Date Posted: Wednesday, May 24th, 2017

During the last year of the American Civil War, the main Union and Confederate armies in Virginia were engaged in trench warfare, a method of combat that was far different from the first three years of the conflict. On Saturday, June 3, at 10:30 a.m. the Delaware Public Archives will host a program presented by Dr. Steven E. Sodergren of Norwich University that will examine the experiences of soldiers in the Army of the Potomac, including several Delawareans, during the last year of the Civil War. What motivated these men to see the conflict through to victory and how did these soldiers react to the escalating bloodshed of the war? The program will also focus on how Americans adapted to the changing forms of warfare during this era.

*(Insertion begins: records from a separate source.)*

-- ==== Sys2Proof/Tests/Slice0.lean ====
section
/-! SUPPORT. The model's own tests. Expected values are those of spec/95_test_vectors.md and of the worked encodings of
30_encoding.md R67, or are worked out by hand from the encoding rows of R60. The last part gives, for every obligation
that has hypotheses, concrete states and operands that meet them, clause by clause. -/

namespace Sys2Proof.Tests

open Sys2Proof Sys2Proof.Machine

/-! ### Builders -/

/-- A register as `L(order, [bytes], bits)` of 95_test_vectors.md leaves it. -/
def reg (o : LayoutOrder) (bytes : List Byte) (bits : Word) : PolyReg :=
  ⟨true, o, bits, bytes.length, Memory.writeBytes [] 0 bytes⟩

/-- A small state: reset, with these argument registers and these polynomial registers. -/
def st (a0 a1 a2 : Word) (regs : List (Reg × PolyReg)) : State :=
  regs.foldl (fun s r => s.setPoly r.1 r.2) { State.reset with arg0 := a0, arg1 := a1, arg2 := a2 }

/-- The next state of an outcome. -/
def next? : Host.Outcome State Fault Refusal → Option State
  | .next t => some t
  | _ => none

/-- What a command leaves, seen through `f`. -/
def after {α : Type} (i : Instr) (s : State) (f : State → α) : Option α := (next? (exec i s)).map f

/-- The bytes of a register that belong to its value. -/
def bytesOf (s : State) (r : Reg) : List (Option Byte) := (List.range (s.poly r).len).map (s.poly r).data.read?

/-- The error record: ERR and ERRCODE. -/
def errOf (s : State) : Bool × BitVec 4 := (s.err, s.errCode)

/-- The host's turn on one access to an idle unit that holds STAGE and error as given. -/
def hst (a : Access) (ph : Phase) (err : Bool) : State :=
  { State.reset with host := [a], turns := [.host], phase := ph, err := err }

/-- A state busy with the word, the unit's turn next. -/
def busyWith (w : Word) (s : State) : State := { s with phase := .busy w, turns := [.unit] }

def pA5 : PolyReg := reg .little [0xA5] 8
def p35 : PolyReg := reg .big [0x35, 0xB0] 14
def p13 : PolyReg := reg .big [0x13] 5
/-- A register whose declared width exceeds its buffer. -/
def pOver : PolyReg := reg .big [0x01, 0x02] 17

/-! ### Decoding: a word written out for every command (R60: OPC, RD, RA, RB, reserved, D, O) -/

theorem test_decode_load : decode 0b00000001_1111_0000_0000_0000000000_1_1 = .ok (.load 15 true .little) := by decide
theorem test_decode_load_arg1 : decode 0b00000001_0010_0000_0000_0000000000_0_0 = .ok (.load 2 false .big) := by decide
theorem test_decode_rand : decode 0b00000010_0010_0000_0000_0000000000_0_1 = .ok (.rand 2 .little) := by decide
theorem test_decode_store : decode 0b00000011_0000_0011_0000_0000000000_0_0 = .ok (.store 3) := by decide
theorem test_decode_info : decode 0b00000100_0000_0101_0000_0000000000_0_0 = .ok (.info 5) := by decide
theorem test_decode_get : decode 0b00010000_0000_0110_0000_0000000000_0_0 = .ok (.get 6) := by decide
theorem test_decode_set : decode 0b00010001_1001_0000_0000_0000000000_0_0 = .ok (.set 9) := by decide
theorem test_decode_slice : decode 0b00010010_0011_1100_0000_0000000000_0_0 = .ok (.slice 3 12) := by decide
theorem test_decode_setr : decode 0b00010011_0100_0001_0000_0000000000_0_0 = .ok (.setr 4 1) := by decide
theorem test_decode_xor : decode 0b00100000_1111_1110_1101_0000000000_0_0 = .ok (.xor 15 14 13) := by decide
theorem test_decode_shl : decode 0b00100001_0010_0001_0000_0000000000_0_0 = .ok (.shl 2 1) := by decide
theorem test_decode_mul : decode 0b00100010_0010_0100_1000_0000000000_0_0 = .ok (.mul 2 4 8) := by decide
theorem test_decode_muls : decode 0b00100011_0001_0111_0000_0000000000_0_0 = .ok (.muls 1 7) := by decide
theorem test_decode_divt : decode 0b00100100_0000_0000_0010_0000000000_0_0 = .ok (.divt 0 2) := by decide

/-- The illegal words of L2.1 that name an unassigned opcode. -/
theorem test_decode_unassigned : decode 0x00000000 = .error .unassignedOpcode ∧
    decode 0x05000000 = .error .unassignedOpcode ∧ decode 0x14000000 = .error .unassignedOpcode ∧
    decode 0x25000000 = .error .unassignedOpcode ∧ decode 0xFF000000 = .error .unassignedOpcode := by decide

/-- The illegal words of L2.1 that set a must-be-zero bit. -/
theorem test_decode_mustBeZero : decode 0x20000004 = .error .mustBeZero ∧ decode 0x20000800 = .error .mustBeZero ∧
    decode 0x21001000 = .error .mustBeZero ∧ decode 0x02000002 = .error .mustBeZero ∧
    decode 0x24100000 = .error .mustBeZero ∧ decode 0x03100000 = .error .mustBeZero ∧
    decode 0x11010000 = .error .mustBeZero ∧ decode 0x20000001 = .error .mustBeZero := by decide

theorem test_decodeTableWord : decodeTableWord 32 0x12300000 = some (.slice 3 0) ∧ decodeTableWord 32 0 = none := by
  decide

/-! ### Well-formedness: an ill-formed term for each check -/

theorem test_word_refused_opcode : wordLegal 0x05000000 = false := by decide
theorem test_word_refused_reserved : wordLegal 0x20000004 = false := by decide
theorem test_word_refused_rd : wordLegal 0x24100000 = false := by decide
theorem test_word_refused_ra : wordLegal 0x11010000 = false := by decide
theorem test_word_refused_rb : wordLegal 0x21001000 = false := by decide
theorem test_word_refused_d : wordLegal 0x02000002 = false := by decide
theorem test_word_refused_o : wordLegal 0x20000001 = false := by decide
theorem test_word_accepted : wordLegal 0x01F00003 = true ∧ wordLegal 0x24000000 = true := by decide
theorem test_rows_apart : opcodeRows.Pairwise (fun a b => a.overlaps b = false) := by decide

theorem test_access_refused_narrow_register : (⟨false, 0x004, .byte, 0⟩ : Access).wf = false := by decide
theorem test_access_refused_misaligned : (⟨false, 0x801, .half, 0⟩ : Access).wf = false ∧
    (⟨false, 0x006, .word, 0⟩ : Access).wf = false := by decide
theorem test_access_refused_size3 : (⟨false, 0x800, .reserved, 0⟩ : Access).wf = false := by decide
theorem test_access_accepted : (⟨false, 0x801, .byte, 0⟩ : Access).wf = true ∧
    (⟨false, 0xFFC, .word, 0⟩ : Access).wf = true := by decide

theorem test_pseudo_refused_rotl : (Pseudo.rotl 1 0 0 8 2).wf = false ∧ (Pseudo.rotl 1 0 9 8 2).wf = false ∧
    (Pseudo.rotl 1 0 0 0 2).wf = false ∧ (Pseudo.rotl 1 0 3 8 1).wf = false := by decide
theorem test_pseudo_refused_rotr : (Pseudo.rotr 1 0 8 8 2).wf = false ∧ (Pseudo.rotr 1 0 0 0 2).wf = false ∧
    (Pseudo.rotr 1 0 3 8 1).wf = false := by decide
theorem test_pseudo_refused_loadi : (Pseudo.loadi 0 .big (List.replicate 2049 0) 8).wf = false ∧
    (Pseudo.loadiDefw 0 .big (List.replicate 2049 0)).wf = false := by
  constructor <;> simp only [Pseudo.wf, List.length_replicate] <;> decide
theorem test_pseudo_accepted : (Pseudo.rotl 1 0 8 8 2).wf = true ∧ (Pseudo.rotr 1 0 0 8 2).wf = true := by decide

/-! ### One command each (L1, L2.2 - L2.10) -/

/-- L2.2, rows 1 and 2: the same bytes in either order. -/
theorem test_load_orders :
    after (.load 4 false .big) { st 2 12 0 [] with stage := [(0, 0xAB), (1, 0xCD)] }
      (fun t => ((t.poly 4).val, (t.poly 4).len)) = some (0xBCD, 2) ∧
    after (.load 4 false .little) { st 2 12 0 [] with stage := [(0, 0xAB), (1, 0xCD)] }
      (fun t => ((t.poly 4).val, (t.poly 4).len)) = some (0xDAB, 2) := by decide

/-- L2.2, row 5: a declared width above the buffer is stored without error. -/
theorem test_load_overwide :
    after (.load 6 false .big) { st 2 17 0 [] with stage := [(0, 1), (1, 2)] }
      (fun t => (errOf t, (t.poly 6).width, (t.poly 6).len)) = some ((false, 0), 17, 2) := by decide

/-- L1.9: exactly two bytes are taken, most significant first. -/
theorem test_rand_big :
    after (.rand 2 .big) { st 0 12 0 [] with received := [0xAB, 0xCD] }
      (fun t => ((t.poly 2).val, (t.poly 2).len, bytesOf t 2)) = some (0xBCD, 2, [some 0xAB, some 0xCD]) := by decide

/-- L2.2: RAND of width 257 raises InvalidWidth and requests no byte. -/
theorem test_rand_tooWide :
    after (.rand 2 .big) (st 0 257 0 []) errOf = some (true, 4) ∧
      (busyWith 0x02200000 (st 0 257 0 [])).bsReq = false := by decide

/-- L2.2: the padding bit comes back as loaded. -/
theorem test_store_padding :
    after (.store 0) (st 0 0 0 [(0, reg .big [0xFF] 7)]) (fun t => (t.stage, t.res0)) = some ([(0, 0xFF)], 1) := by decide

/-- L2.2: STORE of an over-wide register. -/
theorem test_store_overwide :
    after (.store 1) (st 0 0 0 [(1, reg .little [1, 2] 40)]) (fun t => (errOf t, t.errCmd)) =
      some ((true, 4), 0x03010000) := by decide

/-- L2.2: INFO of the same register and of a reset one. -/
theorem test_info :
    after (.info 1) (st 0 0 0 [(1, reg .little [1, 2] 40)]) (fun t => (t.res0, t.res1)) = some (0x28, 0xC0000002) ∧
    after (.info 9) (st 0 0 0 []) (fun t => (t.res0, t.res1, t.err)) = some (0, 0, false) := by decide

/-- L2.3: coefficients 13 and 0 of 0x35B0. -/
theorem test_get_big :
    after (.get 0) (st 13 0 0 [(0, p35)]) State.res0 = some 1 ∧
    after (.get 0) (st 0 0 0 [(0, p35)]) State.res0 = some 0 := by decide

/-- L1.7: get(bits) and get(-1). -/
theorem test_get_outOfRange :
    after (.get 0) (st 8 0 0 [(0, pA5)]) (fun t => (errOf t, t.errCmd)) = some ((true, 1), 0x10000000) ∧
    after (.get 0) (st 0xFFFFFFFF 0 0 [(0, pA5)]) errOf = some (true, 1) := by decide

/-- L2.3: SET of coefficient 13 in BIG order writes byte 0. -/
theorem test_set_big :
    after (.set 0) (st 13 0 0 [(0, p35)]) (fun t => bytesOf t 0) = some [some 0x15, some 0xB0] := by decide

/-- L2.3: beyond the width nothing happens; the value is checked before the index. -/
theorem test_set_corners :
    after (.set 0) (st 7 0 0 [(0, reg .big [0xFF] 7)]) (fun t => (t.err, bytesOf t 0)) = some (false, [some 0xFF]) ∧
    after (.set 0) (st 0xFFFFFFFF 2 0 [(0, pA5)]) errOf = some (true, 3) := by decide

/-- L2.4: indices 1, 3, 5, 7, and a BIG slice of 10 coefficients. -/
theorem test_slice :
    after (.slice 1 0) (st 1 8 2 [(0, pA5)]) (fun t => ((t.poly 1).val, (t.poly 1).width)) = some (0xC, 4) ∧
    after (.slice 1 0) (st 4 14 1 [(0, p35)]) (fun t => bytesOf t 1) = some [some 0x03, some 0x5B] := by decide

/-- L2.4: an empty range, and a step of -1. -/
theorem test_slice_ranges :
    after (.slice 1 0) (st 5 2 1 [(0, pA5)]) (fun t => (t.err, (t.poly 1).width, (t.poly 1).len)) = some (false, 0, 0) ∧
    after (.slice 1 0) (st 0 4 0xFFFFFFFF [(0, pA5)]) errOf = some (true, 1) := by decide

/-- L2.5: positions 1, 3, 5, 7 get 1, 1, 0, 0; the receiver is its own value. -/
theorem test_setr :
    after (.setr 0 1) (st 1 8 2 [(0, pA5), (1, reg .little [0x03] 4)]) (fun t => bytesOf t 0) = some [some 0x0F] ∧
    after (.setr 0 0) (st 0 8 1 [(0, pA5)]) (fun t => bytesOf t 0) = some [some 0xA5] := by decide

/-- L2.5: the size is checked last. -/
theorem test_setr_errors :
    after (.setr 0 1) (st 0 6 1 [(0, pA5), (1, reg .little [0x03] 4)]) errOf = some (true, 2) ∧
    after (.setr 0 1) (st 1 8 0 [(0, pA5), (1, reg .little [0x03] 3)]) errOf = some (true, 1) ∧
    after (.setr 0 1) (st 1 8 2 [(0, pA5), (1, reg .big [0x03] 4)]) errOf = some (true, 3) := by decide

/-- L2.6, row 2, and a source that is the destination. -/
theorem test_xor :
    after (.xor 2 0 1) (st 0 0 0 [(0, p35), (1, p13)]) (fun t => ((t.poly 2).width, bytesOf t 2)) =
      some (14, [some 0x35, some 0xA3]) ∧
    after (.xor 0 0 0) (st 0 0 0 [(0, p35)]) (fun t => bytesOf t 0) = some [some 0, some 0] := by decide

/-- L2.6: every validity before any width. -/
theorem test_xor_priority :
    after (.xor 2 0 7) (st 0 0 0 [(0, reg .big [0x35] 9)]) errOf = some (true, 3) ∧
    after (.xor 2 0 1) (st 0 0 0 [(0, reg .big [0x35] 9), (1, p13)]) errOf = some (true, 4) := by decide

/-- L2.7: the shift across a byte boundary in each order; padding is normalised. -/
theorem test_shl :
    after (.shl 2 1) (st 9 0 0 [(1, p13)]) (fun t => ((t.poly 2).width, bytesOf t 2)) = some (14, [some 0x26, some 0]) ∧
    after (.shl 2 1) (st 6 0 0 [(1, reg .little [0x05] 3)]) (fun t => bytesOf t 2) = some [some 0x40, some 0x01] ∧
    after (.shl 2 1) (st 0 0 0 [(1, reg .big [0xFF] 7)]) (fun t => bytesOf t 2) = some [some 0x7F] := by decide

/-- L2.7: the amount is unsigned and nothing wraps. -/
theorem test_shl_tooFar :
    after (.shl 2 1) (st 249 0 0 [(1, reg .big [0xFF] 8)]) errOf = some (true, 4) ∧
    after (.shl 2 1) (st 0xFFFFFFFF 0 0 [(1, reg .big [0xFF] 8)]) errOf = some (true, 4) := by decide

/-- L1.4: shift-and-XOR, not integer multiplication; L2.8, row 2. -/
theorem test_mul :
    after (.mul 2 0 1) (st 0 0 0 [(0, reg .big [0x0D] 4), (1, reg .big [0x0B] 4)])
      (fun t => ((t.poly 2).width, (t.poly 2).val)) = some (7, 0x7F) ∧
    after (.mul 2 2 2) (st 0 0 0 [(2, reg .big [0x05] 3)])
      (fun t => ((t.poly 2).width, (t.poly 2).val)) = some (5, 0x11) := by decide

/-- L2.8: the width never falls below 1. -/
theorem test_mul_floor :
    after (.mul 2 0 1) (st 0 0 0 [(0, reg .big [0x01] 1), (1, reg .big [] 0)])
      (fun t => ((t.poly 2).width, (t.poly 2).len, (t.poly 2).val)) = some (1, 1, 0) := by decide

/-- L2.9. -/
theorem test_muls :
    after (.muls 1 0) (st 0 0 0 [(0, pA5)]) (fun t => ((t.poly 1).width, (t.poly 1).val)) = some (8, 0) ∧
    after (.muls 1 0) (st 1 0 0 [(0, reg .big [0xFF] 7)]) (fun t => bytesOf t 1) = some [some 0x7F] ∧
    after (.muls 1 0) (st 2 0 0 [(0, pA5)]) errOf = some (true, 3) := by decide

/-- L1.5: highest set bits 5 and 5, then 5 and 6. -/
theorem test_divt :
    after (.divt 0 1) (st 0 0 0 [(0, reg .big [0x20] 8), (1, reg .big [0x21] 8)]) (fun t => (t.flag, t.res0)) =
      some (true, 1) ∧
    after (.divt 0 1) (st 0 0 0 [(0, reg .big [0x20] 8), (1, reg .big [0x40] 8)]) (fun t => (t.flag, t.res0)) =
      some (false, 0) := by decide

/-- L2.10: an all-zero divisor divides; the widths do not matter. -/
theorem test_divt_zero :
    after (.divt 0 1) (st 0 0 0 [(0, reg .big [0x00] 8), (1, reg .big [0x00] 8)]) State.flag = some true ∧
    after (.divt 0 1) (st 0 0 0 [(0, reg .big [0x00, 0x01] 16), (1, reg .big [0x03] 2)]) State.flag = some false := by
  decide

Steven E. Sodergren earned his doctorate in American and Military history from the University of Kansas in May 2006. While in graduate school, he received a General Matthew Ridgeway Research Grant from the Military History Institute in Carlisle, Pennsylvania and a Dissertation Fellowship from the U.S. Army Center of Military History for his work on combat soldiers in the American Civil War. Sodergren is currently Associate Professor of History at Norwich University in Northfield, Vermont and Coordinator of the Studies in War and Peace degree program there. Sodergren’s first book, The Army of the Potomac in the Overland and Petersburg Campaigns: Union Soldiers and Trench Warfare, 1864-65, will be published by Louisiana State University Press in June 2017.